● **What you are asked to do**:
In the listing below, write out exactly each line from the first through the one containing "zero-extended (30_encoding.md R64). -/".

● **Data for processing**:
/-- The instruction the decoder reads from a word of spec/opcode_table.json; none where it rejects the opcode. -/
def decodeTableWord (nbits w : Nat) : Option Instr :=
  match decode (tableCommand nbits w) with
  | .ok i    => some i
  | .error _ => none

end Sys2Proof
end

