-- ==== Sys2Proof/Machine/Operands.lean ====
section
/-! DEFINITION. Operand delivery and result delivery: every operand kind and every result kind of 30_encoding.md R63, R64. -/

namespace Sys2Proof.Machine

/-- The low half `X[31:0]` of an operand word (30_encoding.md R63). -/
def lowHalf (x : Word) : BitVec 32 := x.setWidth 32

/-- `opnd_K(X)`: a raw value of kernel `K`; the Q16.16 kernel reads `X[31:0]` signed and ignores the upper half
(30_encoding.md R63). -/
def opnd (K : Kernel) (x : Word) : Int :=
  match K with
  | .q32 => x.toInt
  | .q16 => (lowHalf x).toInt

/-- An `int`, a Q2.30 word or a shift amount: `sext_32(X[31:0])` (30_encoding.md R63). -/
def opndInt32 (x : Word) : Int := (lowHalf x).toInt

/-- A 64-bit signed word (`shr.w64`, 40_bit_primitives.md R105). -/
def opndInt64 (x : Word) : Int := x.toInt

/-- A 32-bit unsigned word or a binary32 pattern: `X[31:0]` (30_encoding.md R63). -/
def opndBits32 (x : Word) : Nat := (lowHalf x).toNat

/-- A 64-bit unsigned word or a binary64 pattern: `X[63:0]` (30_encoding.md R63). -/
def opndBits64 (x : Word) : Nat := x.toNat

/-- The bit pattern a floating-point conversion reads (30_encoding.md R63). -/
def opndFloat (fmt : FloatFormat) (x : Word) : Int :=
  match fmt with
  | .binary32 => opndBits32 x
  | .binary64 => opndBits64 x

/-- A 32-bit signed result, sign-extended: an `int`, a Q2.30 word, a 32-bit shift result (30_encoding.md R64). -/
def resInt32 (r : Int) : Word := (BitVec.ofInt 32 r).signExtend 64

/-- `res_K(r)`: a raw value of kernel `K`; a Q16.16 result is sign-extended from 32 bits (30_encoding.md R64). -/
def res (K : Kernel) (r : Int) : Word :=
  match K with
  | .q32 => BitVec.ofInt 64 r
  | .q16 => resInt32 r

/-- A 64-bit signed result (`shr.w64`, 40_bit_primitives.md R105). -/
def resInt64 (r : Int) : Word := BitVec.ofInt 64 r

/-- A count, a 64-bit pattern or a binary32 pattern: zero-extended (30_encoding.md R64). -/
def resBits (r : Nat) : Word := BitVec.ofNat 64 r

end Sys2Proof.Machine
end

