theorem fromFP_of_not_finite (K : Kernel) {fmt : FloatFormat} {a : Word} (h : patternExp fmt a = 2 ^ fmt.expBits - 1) :
    fromFP K fmt (opndFloat fmt a) = 0 := by
  refine if_pos ?_
  rw [floatExp_opndFloat, h]
  cases fmt <;> rfl

/-- Settles O39: an infinity or a NaN, else `fromFP_of_finite`. -/
theorem fromFloatTruncates : Obligations.FromFloatTruncates := by
  intro K fmt a s
  refine exec_of_answerOf ?_ s
  rw [answerOf_fromfpInstr]
  split
  case isTrue h => rw [fromFP_of_not_finite K h, rawWord_zero]
  case isFalse h => rw [fromFP_of_finite K h, rawWord_wrap]

/-! ## Rounding to even -/

theorem roundEven_intCast (n : Int) : roundEven n = n := by
  rw [roundEven, Int.floor_intCast, sub_self, if_pos (by norm_num)]

/-- The rest of a division by `2^(k+1)`, against half of it, decides the rounding (43_kernel_patterns.md R198). -/
theorem roundEven_div_two_pow (m k : Nat) : roundEven ((m : ℚ) / 2 ^ (k + 1)) =
    (if 2 ^ k < m % 2 ^ (k + 1) ∨ (m % 2 ^ (k + 1) = 2 ^ k ∧ m / 2 ^ (k + 1) % 2 = 1)
    then m / 2 ^ (k + 1) + 1 else m / 2 ^ (k + 1) : Nat) := by
  have hpow : (0 : ℚ) < 2 ^ k := by positivity
  have hfloor : ⌊(m : ℚ) / 2 ^ (k + 1)⌋ = (m / 2 ^ (k + 1) : Nat) := by
    have h := floor_div_two_pow m (k + 1)
    push_cast at h ⊢
    exact h
  have hrest : (m : ℚ) / 2 ^ (k + 1) - (m / 2 ^ (k + 1) : Nat) = (m % 2 ^ (k + 1) : Nat) / (2 ^ k * 2) := by
    have hdm : (m : ℚ) = 2 ^ (k + 1) * (m / 2 ^ (k + 1) : Nat) + (m % 2 ^ (k + 1) : Nat) := by
      exact_mod_cast (Nat.div_add_mod m (2 ^ (k + 1))).symm
    rw [← pow_succ, sub_eq_iff_eq_add, div_eq_iff (by positivity), add_mul, div_mul_cancel₀ _ (by positivity)]
    linarith
  have hlt : (m : ℚ) / 2 ^ (k + 1) - (m / 2 ^ (k + 1) : Nat) < 1 / 2 ↔ m % 2 ^ (k + 1) < 2 ^ k := by
    rw [hrest, div_lt_div_iff₀ (by positivity) (by norm_num), one_mul, mul_lt_mul_iff_left₀ (by norm_num)]
    exact_mod_cast Iff.rfl
  have hgt : 1 / 2 < (m : ℚ) / 2 ^ (k + 1) - (m / 2 ^ (k + 1) : Nat) ↔ 2 ^ k < m % 2 ^ (k + 1) := by
    rw [hrest, div_lt_div_iff₀ (by norm_num) (by positivity), one_mul, mul_lt_mul_iff_left₀ (by norm_num)]
    exact_mod_cast Iff.rfl
  simp only [roundEven, hfloor, Int.cast_natCast, hlt, hgt]
  generalize m / 2 ^ (k + 1) = q
  generalize m % 2 ^ (k + 1) = r
  split_ifs <;> omega

/-- The rounded significand of the model is the magnitude, scaled to `p + 1` bits, rounded to even
(43_kernel_patterns.md R198). -/
theorem roundEven_scaled (p m msb : Nat) :
    roundEven ((m : ℚ) * 2 ^ (-((msb : Int) - p))) = roundSignificand p m msb := by
  unfold roundSignificand
  split
  case isTrue h =>
    have hexp : -((msb : Int) - p) = (p - msb : Nat) := by omega
    have hint : (m : ℚ) * 2 ^ (-((msb : Int) - p)) = ((m * 2 ^ (p - msb) : Nat) : Int) := by
      rw [hexp, zpow_natCast]
      push_cast
      rfl
    rw [hint, roundEven_intCast]
  case isFalse h =>
    obtain ⟨k, rfl⟩ : ∃ k, msb = p + (k + 1) := ⟨msb - p - 1, by omega⟩
    have hexp : -(((p + (k + 1) : Nat) : Int) - p) = -((k + 1 : Nat) : Int) := by push_cast; ring
    rw [hexp, zpow_neg, zpow_natCast, ← div_eq_mul_inv, roundEven_div_two_pow, Nat.add_sub_cancel_left]
    rfl

/-! ## Out of a kernel -/

theorem two_pow_le_roundSignificand (p : Nat) {m : Nat} (hm : m ≠ 0) : 2 ^ p ≤ roundSignificand p m m.log2 := by
  have hlow : 2 ^ m.log2 ≤ m := Nat.log2_self_le hm
  unfold roundSignificand
  split
  case isTrue h =>
    calc 2 ^ p = 2 ^ m.log2 * 2 ^ (p - m.log2) := by rw [← pow_add]; congr 1; omega
      _ ≤ m * 2 ^ (p - m.log2) := Nat.mul_le_mul_right _ hlow
  case isFalse h =>
    have hq : 2 ^ p ≤ m / 2 ^ (m.log2 - p) := by
      rw [Nat.le_div_iff_mul_le (by positivity), ← pow_add]
      exact hlow.trans_eq' (by congr 1; omega)
    dsimp only
    split <;> omega

/-- The pattern with sign `s`, exponent field `e` and fraction field `f` (43_kernel_patterns.md R196). -/
def packedPattern (fmt : FloatFormat) (s e f : Nat) : Nat :=
  s * 2 ^ (fmt.expBits + fmt.fracBits) + e * 2 ^ fmt.fracBits + f

/-- The fields of a pattern joined by shifts are those of the sum. -/
theorem joined_eq_packedPattern (fmt : FloatFormat) (s : Nat) {e f : Nat} (he : e < 2 ^ fmt.expBits)
    (hf : f < 2 ^ fmt.fracBits) :
    (s <<< (fmt.expBits + fmt.fracBits)) ||| (e <<< fmt.fracBits) ||| f = packedPattern fmt s e f := by
  have hlow : e <<< fmt.fracBits ||| f = e * 2 ^ fmt.fracBits + f := by
    rw [← Nat.shiftLeft_add_eq_or_of_lt hf, Nat.shiftLeft_eq]
  have hlt : e * 2 ^ fmt.fracBits + f < 2 ^ (fmt.expBits + fmt.fracBits) := by
    calc e * 2 ^ fmt.fracBits + f < (e + 1) * 2 ^ fmt.fracBits := by rw [add_mul, one_mul]; omega
      _ ≤ 2 ^ fmt.expBits * 2 ^ fmt.fracBits := Nat.mul_le_mul_right _ he
      _ = 2 ^ (fmt.expBits + fmt.fracBits) := (pow_add ..).symm
  rw [Nat.or_assoc, hlow, ← Nat.shiftLeft_add_eq_or_of_lt hlt, Nat.shiftLeft_eq, packedPattern, add_assoc]
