-- ==== Sys2Proof/Word.lean ====
section
/-! DEFINITION. The widths of the kriptoloji CORE's data: a byte, a bus word, a 128-bit operand register, a
64-bit DES block and a 48-bit DES round key. -/

namespace Sys2Proof

/-- A byte (00_scope.md R8). -/
abbrev Byte := BitVec 8

/-- A 32-bit word: a bus word, a command word, an AES key-schedule word (00_scope.md R5). -/
abbrev Word := BitVec 32

/-- A 128-bit operand register or AES block: bytes `X[0] .. X[15]`, byte 0 in the most significant
position, which is the order of its hex string (00_scope.md R8, 20_memory.md R36). -/
abbrev Block := BitVec 128

/-- A 64-bit DES block or key: bytes 0..7, byte 0 in the most significant position, so that bit 1 of the
DES bit vector is the most significant bit (00_scope.md R9, 44_transcoder.md R109). -/
abbrev Half := BitVec 64

/-- A DES round key `K_n` of 48 bits (41_des.md R76). -/
abbrev RoundKey := BitVec 48

end Sys2Proof
end

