-- ==== Sys2Proof/Machine/Bus.lean ====
section
/-! DEFINITION. The register window (10_state.md R14) and what a host access does (20_memory.md R33 to R37;
70_reset_and_hazards.md R129, R130). -/

namespace Sys2Proof.Machine

/-- A 128-bit operand register (R14). -/
inductive Operand where
  | key
  | din
  | dout
  | iv
deriving DecidableEq, Repr

/-- A host-visible register of one bus word (R14): word `j` of an operand, `j` in 0..3, or another. -/
inductive Reg where
  | ctrl
  | status
  | cmd
  | result
  | keylen
  | rksel
  | rkdata
  | word (x : Operand) (j : Nat)
deriving DecidableEq, Repr

/-- The register map: offset and register (R14, R36). -/
def regTable : List (Nat × Reg) :=
  [(0x00, .ctrl), (0x04, .status), (0x08, .cmd), (0x0C, .result),
   (0x10, .keylen), (0x14, .rksel), (0x18, .rkdata),
   (0x20, .word .key 0), (0x24, .word .key 1), (0x28, .word .key 2), (0x2C, .word .key 3),
   (0x30, .word .din 0), (0x34, .word .din 1), (0x38, .word .din 2), (0x3C, .word .din 3),
   (0x40, .word .dout 0), (0x44, .word .dout 1), (0x48, .word .dout 2), (0x4C, .word .dout 3),
   (0x50, .word .iv 0), (0x54, .word .iv 1), (0x58, .word .iv 2), (0x5C, .word .iv 3)]

/-- The register mapped at an offset of the window; none where it is unmapped (R14). -/
def regAt (off : Nat) : Option Reg := regTable.lookup off

/-- The offset of a register (R14, R36). -/
def Reg.offset : Reg → Nat
  | .ctrl => 0x00
  | .status => 0x04
  | .cmd => 0x08
  | .result => 0x0C
  | .keylen => 0x10
  | .rksel => 0x14
  | .rkdata => 0x18
  | .word .key j => 0x20 + 4 * j
  | .word .din j => 0x30 + 4 * j
  | .word .dout j => 0x40 + 4 * j
  | .word .iv j => 0x50 + 4 * j

/-- An operand register's value. -/
def State.operand (s : State) : Operand → Block
  | .key => s.key
  | .din => s.din
  | .dout => s.dout
  | .iv => s.iv

/-- The word a register holds (R14, R21 to R26, R36). CMD reads 0 (R23). -/
def State.regWord (s : State) : Reg → Word
  | .ctrl => s.ctrlWord
  | .status => s.statusWord
  | .cmd => 0#32
  | .result => s.result.setWidth 32
  | .keylen => s.keylen.setWidth 32
  | .rksel => s.rksel.setWidth 32
  | .rkdata => s.rkdataWord
  | .word x j => getWord (s.operand x) j

/-- The registers whose reads are free while BUSY: KEY, DIN, IV, DOUT and RKDATA (R130). -/
def Reg.inDataPath : Reg → Bool
  | .ctrl => false
  | .status => false
  | .cmd => false
  | .result => false
  | .keylen => false
  | .rksel => false
  | .rkdata => true
  | .word _ _ => true

/-- A host read of a mapped register: the word it returns is added to what the host has read. While BUSY a
data-path register returns the next free value (R35, R130). -/
def State.hostRead (r : Reg) (s : State) : State :=
  if s.phase = .busy ∧ r.inDataPath then
    { s with reads := Config.busyRead s.draws :: s.reads, draws := s.draws + 1 }
  else { s with reads := s.regWord r :: s.reads }

/-- A host write of `v` to a mapped register (R21 to R26, R35, R36, R129). -/
def State.hostWrite (r : Reg) (v : Word) (s : State) : State :=
  match r with
  | .ctrl => s.writeCtrl v
  | .status => s.writeStatus v
  | .cmd => s.whenIdle (s.accept v)
  | .result => s
  | .keylen => s.whenIdle { s with keylen := v.setWidth 8 }
  | .rksel => s.whenIdle { s with rksel := v.setWidth 6 }
  | .rkdata => s
  | .word .key j => s.whenIdle { s with key := setWord s.key j v }
  | .word .din j => s.whenIdle { s with din := setWord s.din j v }
  | .word .dout _ => s
  | .word .iv j => s.whenIdle { s with iv := setWord s.iv j v }

/-- The size of an access in bytes. -/
def Access.size : Access → Nat
  | .read n _ => n
  | .write n _ _ => n

/-- The bus address of an access. -/
def Access.addr : Access → Nat
  | .read _ a => a
  | .write _ a _ => a

/-- What an access does to the register it names. -/
def Access.perform (a : Access) (r : Reg) (s : State) : State :=
  match a with
  | .read _ _ => s.hostRead r
  | .write _ _ v => s.hostWrite r v

/-- The offset in the window of a bus address; none outside the window (R32). -/
def State.windowOffset (s : State) (addr : Nat) : Option Nat :=
  if s.base ≤ addr ∧ addr < s.base + 0x100 then some (addr - s.base) else none

/-- One host access (R33, R34): a bus error where its size is not 4 bytes, its offset is misaligned, or its
offset is unmapped. An access outside the window is not this hardware's. -/
def busAccess (a : Access) (s : State) : Result :=
  match s.windowOffset a.addr with
  | none => .refused .outsideWindow
  | some off =>
    if a.size ≠ 4 ∨ off % 4 ≠ 0 then .fault .busError
    else
      match regAt off with
      | none => .fault .busError
      | some r => .next (a.perform r s)

end Sys2Proof.Machine
end

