-- ==== Sys2Proof/Machine/Aes.lean ====
section
/-! DEFINITION. The AES-like 128-bit SPN core: the pure functions of 40_aes.md (field arithmetic, ROM tables,
round steps, key schedule, cipher and inverse cipher). A state is a `Block`: the matrix entry `s[r,c]` is byte
`r + 4c` (R59). -/

namespace Sys2Proof.Machine

/-- `xtime(a)`: multiplication by 0x02 in GF(2^8) (R54). -/
def xtime (a : Byte) : Byte :=
  if a.getLsbD 7 then (a <<< 1) ^^^ 0x1B#8 else a <<< 1

/-- `xtime` applied `i` times (R55). -/
def xtimes : Nat → Byte → Byte
  | 0, a => a
  | i + 1, a => xtime (xtimes i a)

/-- `gmul(a, b)`: the xor, over every bit `i` of `b` that is 1, of `xtime` applied `i` times to `a` (R55). -/
def gmul (a b : Byte) : Byte :=
  (List.range 8).foldl (fun acc i => if b.getLsbD i then acc ^^^ xtimes i a else acc) 0#8

/-- The rows of `SBOX`: row `h` holds the entries of the inputs with high hex digit `h`, column 0 first
(R56). -/
def sboxRows : List Block :=
  [0x637c777bf26b6fc53001672bfed7ab76#128,
   0xca82c97dfa5947f0add4a2af9ca472c0#128,
   0xb7fd9326363ff7cc34a5e5f171d83115#128,
   0x04c723c31896059a071280e2eb27b275#128,
   0x09832c1a1b6e5aa0523bd6b329e32f84#128,
   0x53d100ed20fcb15b6acbbe394a4c58cf#128,
   0xd0efaafb434d338545f9027f503c9fa8#128,
   0x51a3408f929d38f5bcb6da2110fff3d2#128,
   0xcd0c13ec5f974417c4a77e3d645d1973#128,
   0x60814fdc222a908846eeb814de5e0bdb#128,
   0xe0323a0a4906245cc2d3ac629195e479#128,
   0xe7c8376d8dd54ea96c56f4ea657aae08#128,
   0xba78252e1ca6b4c6e8dd741f4bbd8b8a#128,
   0x703eb5664803f60e613557b986c11d9e#128,
   0xe1f8981169d98e949b1e87e9ce5528df#128,
   0x8ca1890dbfe6426841992d0fb054bb16#128]

/-- The rows of `INV_SBOX`, laid out as `sboxRows` (R57). -/
def invSboxRows : List Block :=
  [0x52096ad53036a538bf40a39e81f3d7fb#128,
   0x7ce339829b2fff87348e4344c4dee9cb#128,
   0x547b9432a6c2233dee4c950b42fac34e#128,
   0x082ea16628d924b2765ba2496d8bd125#128,
   0x72f8f66486689816d4a45ccc5d65b692#128,
   0x6c704850fdedb9da5e154657a78d9d84#128,
   0x90d8ab008cbcd30af7e45805b8b34506#128,
   0xd02c1e8fca3f0f02c1afbd0301138a6b#128,
   0x3a9111414f67dcea97f2cfcef0b4e673#128,
   0x96ac7422e7ad3585e2f937e81c75df6e#128,
   0x47f11a711d29c5896fb7620eaa18be1b#128,
   0xfc563e4bc6d279209adbc0fe78cd5af4#128,
   0x1fdda8338807c731b11210592780ec5f#128,
   0x60517fa919b54a0d2de57a9f93c99cef#128,
   0xa0e03b4dae2af5b0c8ebbb3c83539961#128,
   0x172b047eba77d626e169146355210c7d#128]

/-- The entry of a 256-entry byte table: the row is the high hex digit of the input and the column its low
digit (R56). -/
def lookupByte (rows : List Block) (x : Byte) : Byte :=
  getByte (rows.getD (x.toNat / 16) 0#128) (x.toNat % 16)

/-- `SBOX[x]` (R56). -/
def sbox (x : Byte) : Byte := lookupByte sboxRows x

/-- `INV_SBOX[x]` (R57). -/
def invSbox (x : Byte) : Byte := lookupByte invSboxRows x

/-- `RC[1..10]` (R58). -/
def roundConstants : List Byte :=
  [0x01#8, 0x02#8, 0x04#8, 0x08#8, 0x10#8, 0x20#8, 0x40#8, 0x80#8, 0x1B#8, 0x36#8]

/-- `Rcon[j]`, the word `RC[j], 00, 00, 00`, for `j` in 1..10 (R58). -/
def rcon (j : Nat) : Word := wordOf (roundConstants.getD (j - 1) 0#8) 0#8 0#8 0#8

/-- `s[r,c]`, row `r` and column `c` of the state (R59). -/
def cell (s : Block) (r c : Nat) : Byte := getByte s (r + 4 * c)

/-- The state whose entry in row `r` and column `c` is `f r c` (R59). -/
def stateOf (f : Nat → Nat → Byte) : Block := blockOf fun i => f (i % 4) (i / 4)

/-- SubBytes, step (a) (R60). -/
def subBytes (s : Block) : Block := stateOf fun r c => sbox (cell s r c)

/-- ShiftRows, step (b): row `r` rotates left by `r` (R61). -/
def shiftRows (s : Block) : Block := stateOf fun r c => cell s r ((c + r) % 4)

/-- The fixed matrix of a column mix applied to the column `s0, s1, s2, s3`: row `r` is the first row
`m0, m1, m2, m3` rotated right by `r` (the circulant of R62 and R64). -/
def mixColumn (m0 m1 m2 m3 : Byte) (s0 s1 s2 s3 : Byte) : Nat → Byte
  | 0 => gmul m0 s0 ^^^ gmul m1 s1 ^^^ gmul m2 s2 ^^^ gmul m3 s3
  | 1 => gmul m3 s0 ^^^ gmul m0 s1 ^^^ gmul m1 s2 ^^^ gmul m2 s3
  | 2 => gmul m2 s0 ^^^ gmul m3 s1 ^^^ gmul m0 s2 ^^^ gmul m1 s3
  | _ => gmul m1 s0 ^^^ gmul m2 s1 ^^^ gmul m3 s2 ^^^ gmul m0 s3

/-- MixColumns, step (c): the circulant of 02 03 01 01 (R62). -/
def mixColumns (s : Block) : Block :=
  stateOf fun r c => mixColumn 2#8 3#8 1#8 1#8 (cell s 0 c) (cell s 1 c) (cell s 2 c) (cell s 3 c) r

/-- The 16-byte string of round `k`'s words `w[4k .. 4k+3]` (R63). -/
def roundKey (w : List Word) (k : Nat) : Block :=
  w.getD (4 * k) 0#32 ++ w.getD (4 * k + 1) 0#32 ++ w.getD (4 * k + 2) 0#32 ++ w.getD (4 * k + 3) 0#32

/-- AddRoundKey of round `k` (R63). -/
def addRoundKey (w : List Word) (k : Nat) (s : Block) : Block := s ^^^ roundKey w k

/-- InvSubBytes (R64). -/
def invSubBytes (s : Block) : Block := stateOf fun r c => invSbox (cell s r c)

/-- InvShiftRows: row `r` rotates right by `r` (R64). -/
def invShiftRows (s : Block) : Block := stateOf fun r c => cell s r ((c + 4 - r) % 4)

/-- InvMixColumns: the circulant of 0E 0B 0D 09 (R64). -/
def invMixColumns (s : Block) : Block :=
  stateOf fun r c => mixColumn 14#8 11#8 13#8 9#8 (cell s 0 c) (cell s 1 c) (cell s 2 c) (cell s 3 c) r

/-- `RotWord`: one-byte left rotation of a word (R65). -/
def rotWord (t : Word) : Word := wordOf (wordByte t 1) (wordByte t 2) (wordByte t 3) (wordByte t 0)

/-- `SubWord`: SBOX on each byte of a word (R65). -/
def subWord (t : Word) : Word :=
  wordOf (sbox (wordByte t 0)) (sbox (wordByte t 1)) (sbox (wordByte t 2)) (sbox (wordByte t 3))

/-- The `n` words from `w[i]` on, where `a, b, c, d` are `w[i-4] .. w[i-1]` (the loop of R65). -/
def keyWordsFrom : Nat → Nat → Word → Word → Word → Word → List Word
  | 0, _, _, _, _, _ => []
  | n + 1, i, a, b, c, d =>
    let t := if i % 4 = 0 then subWord (rotWord d) ^^^ rcon (i / 4) else d
    (a ^^^ t) :: keyWordsFrom n (i + 1) b c d (a ^^^ t)

/-- `AES_KeyExpand(K)`: the 44 words `w[0..43]` (R65). -/
def aesKeyExpand (k : Block) : List Word :=
  getWord k 0 :: getWord k 1 :: getWord k 2 :: getWord k 3 ::
    keyWordsFrom 40 4 (getWord k 0) (getWord k 1) (getWord k 2) (getWord k 3)

/-- A full round: SubBytes, ShiftRows, MixColumns, AddRoundKey (R66). -/
def aesRound (w : List Word) (s : Block) (k : Nat) : Block :=
  addRoundKey w k (mixColumns (shiftRows (subBytes s)))

/-- `AES_Encrypt(K, P)` (R66). -/
def aesEncrypt (key p : Block) : Block :=
  let w := aesKeyExpand key
  let s := [1, 2, 3, 4, 5, 6, 7, 8, 9].foldl (aesRound w) (addRoundKey w 0 p)
  addRoundKey w 10 (shiftRows (subBytes s))

/-- A full inverse round: InvShiftRows, InvSubBytes, AddRoundKey, InvMixColumns (R67). -/
def aesInvRound (w : List Word) (s : Block) (k : Nat) : Block :=
  invMixColumns (addRoundKey w k (invSubBytes (invShiftRows s)))

/-- `AES_Decrypt(K, C)` (R67). -/
def aesDecrypt (key c : Block) : Block :=
  let w := aesKeyExpand key
  let s := [9, 8, 7, 6, 5, 4, 3, 2, 1].foldl (aesInvRound w) (addRoundKey w 10 c)
  addRoundKey w 0 (invSubBytes (invShiftRows s))

end Sys2Proof.Machine
end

● **Worked solution**:
/-- The instruction the decoder reads from a word of spec/opcode_table.json; none where it rejects the opcode. -/
def decodeTableWord (nbits w : Nat) : Option Instr :=
  match decode (tableCommand nbits w) with
  | .ok i    => some i
  | .error _ => none

end Sys2Proof
end

-- ==== Sys2Proof/Machine/Operands.lean ====
section
/-! DEFINITION. Operand delivery and result delivery: every operand kind and every result kind of 30_encoding.md R63, R64. -/

namespace Sys2Proof.Machine

/-- The low half `X[31:0]` of an operand word (30_encoding.md R63). -/
def lowHalf (x : Word) : BitVec 32 := x.setWidth 32

/-- `opnd_K(X)`: a raw value of kernel `K`; the Q16.16 kernel reads `X[31:0]` signed and ignores the upper half
(30_encoding.md R63). -/
def opnd (K : Kernel) (x : Word) : Int :=
  match K with
  | .q32 => x.toInt
  | .q16 => (lowHalf x).toInt

/-- An `int`, a Q2.30 word or a shift amount: `sext_32(X[31:0])` (30_encoding.md R63). -/
def opndInt32 (x : Word) : Int := (lowHalf x).toInt

/-- A 64-bit signed word (`shr.w64`, 40_bit_primitives.md R105). -/
def opndInt64 (x : Word) : Int := x.toInt

/-- A 32-bit unsigned word or a binary32 pattern: `X[31:0]` (30_encoding.md R63). -/
def opndBits32 (x : Word) : Nat := (lowHalf x).toNat

/-- A 64-bit unsigned word or a binary64 pattern: `X[63:0]` (30_encoding.md R63). -/
def opndBits64 (x : Word) : Nat := x.toNat

/-- The bit pattern a floating-point conversion reads (30_encoding.md R63). -/
def opndFloat (fmt : FloatFormat) (x : Word) : Int :=
  match fmt with
  | .binary32 => opndBits32 x
  | .binary64 => opndBits64 x

/-- A 32-bit signed result, sign-extended: an `int`, a Q2.30 word, a 32-bit shift result (30_encoding.md R64). -/
def resInt32 (r : Int) : Word := (BitVec.ofInt 32 r).signExtend 64

/-- `res_K(r)`: a raw value of kernel `K`; a Q16.16 result is sign-extended from 32 bits (30_encoding.md R64). -/
def res (K : Kernel) (r : Int) : Word :=
  match K with
  | .q32 => BitVec.ofInt 64 r
  | .q16 => resInt32 r

/-- A 64-bit signed result (`shr.w64`, 40_bit_primitives.md R105). -/
def resInt64 (r : Int) : Word := BitVec.ofInt 64 r

/-- A count, a 64-bit pattern or a binary32 pattern: zero-extended (30_encoding.md R64). -/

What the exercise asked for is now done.